PRISM supports two embedding modes — use whichever matches how your corpus was built.

Ollama (local or self-hosted)

PRISM(
    ollama_url  = "http://localhost:11434",  # your Ollama instance
    embed_model = "nomic-embed-text",        # any model loaded in Ollama
    ...
)

Popular Ollama embedding models: nomic-embed-text, mxbai-embed-large, all-minilm

OpenAI-compatible API

PRISM(
    embed_api_url = "https://api.openai.com/v1/embeddings",  # or any compatible endpoint
    embed_api_key = "sk-...",
    embed_model   = "text-embedding-3-small",
    ...
)

Works with OpenAI, Azure OpenAI, Together AI, Jina, Cohere, Mistral, or any endpoint that accepts {"model": ..., "input": ...} and returns {"data": [{"embedding": [...]}]}.

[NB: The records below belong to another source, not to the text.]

theorem ldv (p : Pred) (v : View) (d : VReg) (a : XReg) (imm : Imm48) : Statement (.ldv p v d a imm) := by
  intro h w e
  cases e
  rw [decodeSlot_22]
  simp_all [decMajor22, Instr.wf, Raw.hi3, Raw.view, Raw.bit0, Raw.bit1, modM_eq]

theorem ldvs (p : Pred) (v : View) (d : VReg) (a : XReg) (b : XReg) (imm : Imm48) : Statement (.ldvs p v d a b imm) := by
  intro h w e
  cases e
  rw [decodeSlot_22]
  simp_all [decMajor22, Instr.wf, Raw.hi3, Raw.view, Raw.bit0, Raw.bit1, modM_eq]

theorem ldg (p : Pred) (v : View) (u : Bool) (d : VReg) (a : XReg) (b : VReg) (sh : BitVec 3) (imm : Imm48) : Statement (.ldg p v u d a b sh imm) := by
  intro h w e
  cases e
  rw [decodeSlot_22]
  simp_all [decMajor22, Instr.wf, Raw.hi3, Raw.view, Raw.bit0, Raw.bit1, modM_eq]

theorem stv (p : Pred) (v : View) (a : XReg) (c : VReg) (imm : Imm48) : Statement (.stv p v a c imm) := by
  intro h w e
  cases e
  rw [decodeSlot_23]
  simp_all [decMajor23, Instr.wf, Raw.hi3, Raw.view, Raw.bit0, Raw.bit1, modM_eq]

theorem stvs (p : Pred) (v : View) (a : XReg) (b : XReg) (c : VReg) (imm : Imm48) : Statement (.stvs p v a b c imm) := by
  intro h w e
  cases e
  rw [decodeSlot_23]
  simp_all [decMajor23, Instr.wf, Raw.hi3, Raw.view, Raw.bit0, Raw.bit1, modM_eq]

theorem sts (p : Pred) (v : View) (u : Bool) (a : XReg) (b : VReg) (c : VReg) (sh : BitVec 3) (imm : Imm48) : Statement (.sts p v u a b c sh imm) := by
  intro h w e
  cases e
  rw [decodeSlot_23]
  simp_all [decMajor23, Instr.wf, Raw.hi3, Raw.view, Raw.bit0, Raw.bit1, modM_eq]

theorem ldl (p : Pred) (d : VReg) (a : XReg) (b : Option VReg) (imm : Imm48) : Statement (.ldl p d a b imm) := by
  intro h w e
  cases b <;> cases e <;> rw [decodeSlot_24] <;> simp_all [decMajor24, Instr.wf, Raw.hi3, Raw.view, Raw.bit0, Raw.bit1, modM_eq, decIdx, Option.idxField]

theorem stl (p : Pred) (a : XReg) (b : Option VReg) (c : VReg) (imm : Imm48) : Statement (.stl p a b c imm) := by
  intro h w e
  cases b <;> cases e <;> rw [decodeSlot_24] <;> simp_all [decMajor24, Instr.wf, Raw.hi3, Raw.view, Raw.bit0, Raw.bit1, modM_eq, decIdx, Option.idxField]

theorem mtt (p : Pred) (t : TReg) (f : TileField) (src : TileSrc) : Statement (.mtt p t f src) := by
  intro h w e
  cases src <;> cases e <;> rw [decodeSlot_25] <;> simp_all [decMajor25, Instr.wf, Raw.hi3, Raw.view, Raw.bit0, Raw.bit1, modM_eq]

theorem mft (p : Pred) (d : XReg) (t : TReg) (f : TileField) : Statement (.mft p d t f) := by
  intro h w e
  cases e
  rw [decodeSlot_25]
  simp_all [decMajor25, Instr.wf, Raw.hi3, Raw.view, Raw.bit0, Raw.bit1, modM_eq]
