theorem exec_cworldWrite (word : BitVec 4) (v : Word) (s : State) :
    exec (.cworldWrite word v) s = happen (modify fun s => s.writeCworld word.toNat v) s := rfl
theorem exec_csworldWrite (die : BitVec 3) (v : Word) (s : State) :
    exec (.csworldWrite die v) s = happen (modify fun s => s.writeCsworld die.toNat v) s := rfl
theorem exec_frtail (secure : Bool) (v : Word) (s : State) :
    exec (.frtail secure v) s = happen (modify fun s => s.writeFrtail secure v) s := rfl
theorem exec_trtail (secure : Bool) (die : BitVec 3) (v : Word) (s : State) :
    exec (.trtail secure die v) s = happen (modify fun s => s.writeTrtail secure die.toNat v) s := rfl
theorem exec_replayRegisterWrite (secure : Bool) (v : Word) (s : State) :
    exec (.replayRegisterWrite secure v) s = happen (modify fun s => s.replayWrite secure v) s := rfl
theorem exec_kill (secure : Bool) (v : Word) (s : State) :
    exec (.kill secure v) s = happen (modify fun s => s.killWrite secure v) s := rfl
theorem exec_hcsize (v : Word) (s : State) : exec (.hcsize v) s = happen (modify fun s => s.writeHcsize v) s := rfl
theorem exec_tlbInvalidationRequest (secure : Bool) (v : Word) (s : State) :
    exec (.tlbInvalidationRequest secure v) s = happen (modify fun s => s.requestInval secure v) s := rfl
theorem exec_assayRangeWrite (secure : Bool) (i : BitVec 4) (j : BitVec 3) (v : Word) (s : State) :
    exec (.assayRangeWrite secure i j v) s = happen (modify fun s => s.writeAssay secure i.toNat j.toNat v) s := rfl
theorem exec_tlbInvalidationDone (secure : Bool) (s : State) :
    exec (.tlbInvalidationDone secure) s = happen (modify fun s => s.finishInval secure) s := rfl

/-- CWORLD with one of its words written. -/
def cworldWith (w : BitVec 1024) (i : Nat) (v : Word) : BitVec 1024 :=
  (w &&& ~~~(((BitVec.allOnes 64).setWidth 1024 : BitVec 1024) <<< (64 * i))) ||| (v.setWidth 1024 <<< (64 * i))

theorem State.writeCworld_eq (hr : s.ready = true) (i : Nat) :
    s.writeCworld i v = { s with cworld := cworldWith s.cworld i v } := by
  rw [State.writeCworld, if_neg (by simp [hr])]
  rfl

theorem getLsbD_cworldWith (w : BitVec 1024) (i k : Nat) (hk : k < 1024) :
    (cworldWith w i v).getLsbD k = if k / 64 = i then v.getLsbD (k % 64) else w.getLsbD k := by
  simp only [cworldWith, BitVec.getLsbD_or, BitVec.getLsbD_and, BitVec.getLsbD_not, BitVec.getLsbD_shiftLeft,
    BitVec.getLsbD_setWidth, BitVec.getLsbD_allOnes, hk, decide_true, Bool.true_and]
  split_ifs with h
  · have place : k - 64 * i = k % 64 ∧ ¬ k < 64 * i ∧ k % 64 < 64 ∧ k % 64 < 1024 := by omega
    obtain ⟨e, below, low, wide⟩ := place
    simp [e, below, low, wide]
  · have outside : k < 64 * i ∨ ¬ k < 64 * i ∧ 64 ≤ k - 64 * i := by omega
    obtain below | ⟨below, above⟩ := outside
    · simp [below]
    · simp [below, Nat.not_lt.mpr above, BitVec.getLsbD_of_ge v _ above]

theorem cworldWrite_takes (hr : s.ready = true) (word : BitVec 4) :
    exec (.cworldWrite word v) s = .next { s with cworld := cworldWith s.cworld word.toNat v } := by
  rw [exec_cworldWrite]
  exact happen_modify_timeless (State.writeCworld_eq hr _) rfl

theorem csworldWrite_takes (hr : s.ready = true) (die : BitVec 3) : exec (.csworldWrite die v) s =
    .next { s with csworld := s.csworld.setIfInBounds die.toNat (v.setWidth 32) } := by
  rw [exec_csworldWrite]
  exact happen_modify_timeless (by rw [State.writeCsworld, if_neg (by simp [hr])]) rfl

Important: The embedding model at retrieval time must match the model used when your LanceDB corpus was originally indexed. Dimensions must be identical.

No Re-embedding Required

PRISM works on top of your existing vector store. If you already have a LanceDB corpus with embeddings, you do not need to re-index anything.

Existing vectors → used as-is for seed activation
Epistemic graph → built from text via LLM, stored separately as a .json.gz file
Build is a one-time offline step

Graph Building: What Happens

The build phase uses a two-stage pipeline to extract epistemic relationships efficiently:

Stage 1 — Ollama pre-filter (fast, free)

An Ollama model screens every candidate pair with a binary question: does any epistemic relationship exist here at all? About half of all candidate pairs are topically similar but not epistemically related — Stage 1 discards these before any API call is made. Runs via Ollama, costs nothing.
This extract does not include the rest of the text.